*What the task requires*
Word for word, return the lines from the top of the listing to the line containing "c.maxRawN = c.h := by", both ends included, and no others.

★ ★ ★ ★ ★ ★ ★

/-! ## The durations (R116) -/

theorem Config.rawDur_mono (c : Config) {r r' d d' : Nat} (hr : r ≤ r') (hd : d ≤ d') : c.rawDur r d ≤ c.rawDur r' d' :=
  Nat.div_le_div_right (Nat.mul_le_mul (Nat.mul_le_mul_left _ hr) hd)

theorem Config.dur_mono (c : Config) {r r' d d' : Nat} (hr : r ≤ r') (hd : d ≤ d') : c.dur r d ≤ c.dur r' d' :=
  min_le_min_right _ (c.rawDur_mono hr hd)

theorem Config.dur_zero (c : Config) (r : Nat) : c.dur r 0 = 0 := by
  unfold Config.dur Config.rawDur
  rw [Nat.mul_zero, Nat.zero_div, Nat.zero_min]

theorem Config.cast_dur {c : Config} (h : c.refusal = none) (r d : Nat) :
    (c.dur r d : Int) = min (c.halfPeriodUs * r * d / (65536 * c.maxRaw)) (c.halfPeriodUs - 1) := by
  rw [← Config.cast_h h, ← Config.cast_maxRawN h]
  unfold Config.dur Config.rawDur
  push_cast [Nat.cast_sub (show 1 ≤ c.h from Config.h_pos h)]
  rfl

/-- The unclamped duration reaches H exactly where ratio and dimmer together reach full scale. -/
theorem Config.h_le_rawDur_iff {c : Config} (h : c.refusal = none) (r d : Nat) :
    c.h ≤ c.rawDur r d ↔ 65536 * c.maxRawN ≤ r * d := by
  have hscale : 0 < 65536 * c.maxRawN := Nat.mul_pos (by decide) (Config.maxRawN_pos h)
  rw [Config.rawDur, Nat.le_div_iff_mul_le hscale, Nat.mul_assoc, Nat.mul_le_mul_left_iff (Config.h_pos h)]

theorem Config.rawDur_full {c : Config} (h : c.refusal = none) : c.rawDur 65536 c.maxRawN = c.h := by
  have hscale : 0 < 65536 * c.maxRawN := Nat.mul_pos (by decide) (Config.maxRawN_pos h)
  rw [Config.rawDur, Nat.mul_assoc, Nat.mul_div_cancel _ hscale]

/-- A product of two bounded factors reaches the product of the bounds only where both factors do. -/
theorem mul_full_iff {r d R D : Nat} (hr : r ≤ R) (hd : d ≤ D) (hR : 0 < R) (hD : 0 < D) :
    R * D ≤ r * d ↔ r = R ∧ d = D where
  mp := fun h => by
    by_contra hne
    obtain hlt | hlt : r < R ∨ d < D := by omega
    · exact absurd h (Nat.not_le.mpr (Nat.mul_lt_mul_of_lt_of_le hlt hd hD))
    · exact absurd h (Nat.not_le.mpr (Nat.mul_lt_mul_of_le_of_lt hr hlt hR))
  mpr := fun ⟨hr, hd⟩ => by rw [hr, hd]

/-- The clamp changes the values from H on. -/
theorem Config.dur_ne_rawDur_iff {c : Config} (h : c.refusal = none) (r d : Nat) :
    c.dur r d ≠ c.rawDur r d ↔ c.h ≤ c.rawDur r d := by
  have := Config.h_pos h
  unfold Config.dur
  omega

/-- Settles O22: the clamp acts from H on, and the unclamped value is that large only at full ratio and full dimmer. -/
theorem durationClampOnlyAtFullScale : Obligations.DurationClampOnlyAtFullScale := by
  intro c h
  refine ⟨fun sq => ⟨c.warmRatio_le sq, Config.coolRatio_le h sq⟩, fun r d hr hd => ?_, Config.rawDur_full h⟩
  rw [Config.dur_ne_rawDur_iff h, Config.h_le_rawDur_iff h, mul_full_iff hr hd (by decide) (Config.maxRawN_pos h)]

★ ★ ★ ★ ★ ★ ★

*Your solution*
/-! ## The durations (R116) -/

theorem Config.rawDur_mono (c : Config) {r r' d d' : Nat} (hr : r ≤ r') (hd : d ≤ d') : c.rawDur r d ≤ c.rawDur r' d' :=
  Nat.div_le_div_right (Nat.mul_le_mul (Nat.mul_le_mul_left _ hr) hd)

theorem Config.dur_mono (c : Config) {r r' d d' : Nat} (hr : r ≤ r') (hd : d ≤ d') : c.dur r d ≤ c.dur r' d' :=
  min_le_min_right _ (c.rawDur_mono hr hd)

theorem Config.dur_zero (c : Config) (r : Nat) : c.dur r 0 = 0 := by
  unfold Config.dur Config.rawDur
  rw [Nat.mul_zero, Nat.zero_div, Nat.zero_min]

theorem Config.cast_dur {c : Config} (h : c.refusal = none) (r d : Nat) :
    (c.dur r d : Int) = min (c.halfPeriodUs * r * d / (65536 * c.maxRaw)) (c.halfPeriodUs - 1) := by
  rw [← Config.cast_h h, ← Config.cast_maxRawN h]
  unfold Config.dur Config.rawDur
  push_cast [Nat.cast_sub (show 1 ≤ c.h from Config.h_pos h)]
  rfl

/-- The unclamped duration reaches H exactly where ratio and dimmer together reach full scale. -/
theorem Config.h_le_rawDur_iff {c : Config} (h : c.refusal = none) (r d : Nat) :
    c.h ≤ c.rawDur r d ↔ 65536 * c.maxRawN ≤ r * d := by
  have hscale : 0 < 65536 * c.maxRawN := Nat.mul_pos (by decide) (Config.maxRawN_pos h)
  rw [Config.rawDur, Nat.le_div_iff_mul_le hscale, Nat.mul_assoc, Nat.mul_le_mul_left_iff (Config.h_pos h)]

theorem Config.rawDur_full {c : Config} (h : c.refusal = none) : c.rawDur 65536 c.maxRawN = c.h := by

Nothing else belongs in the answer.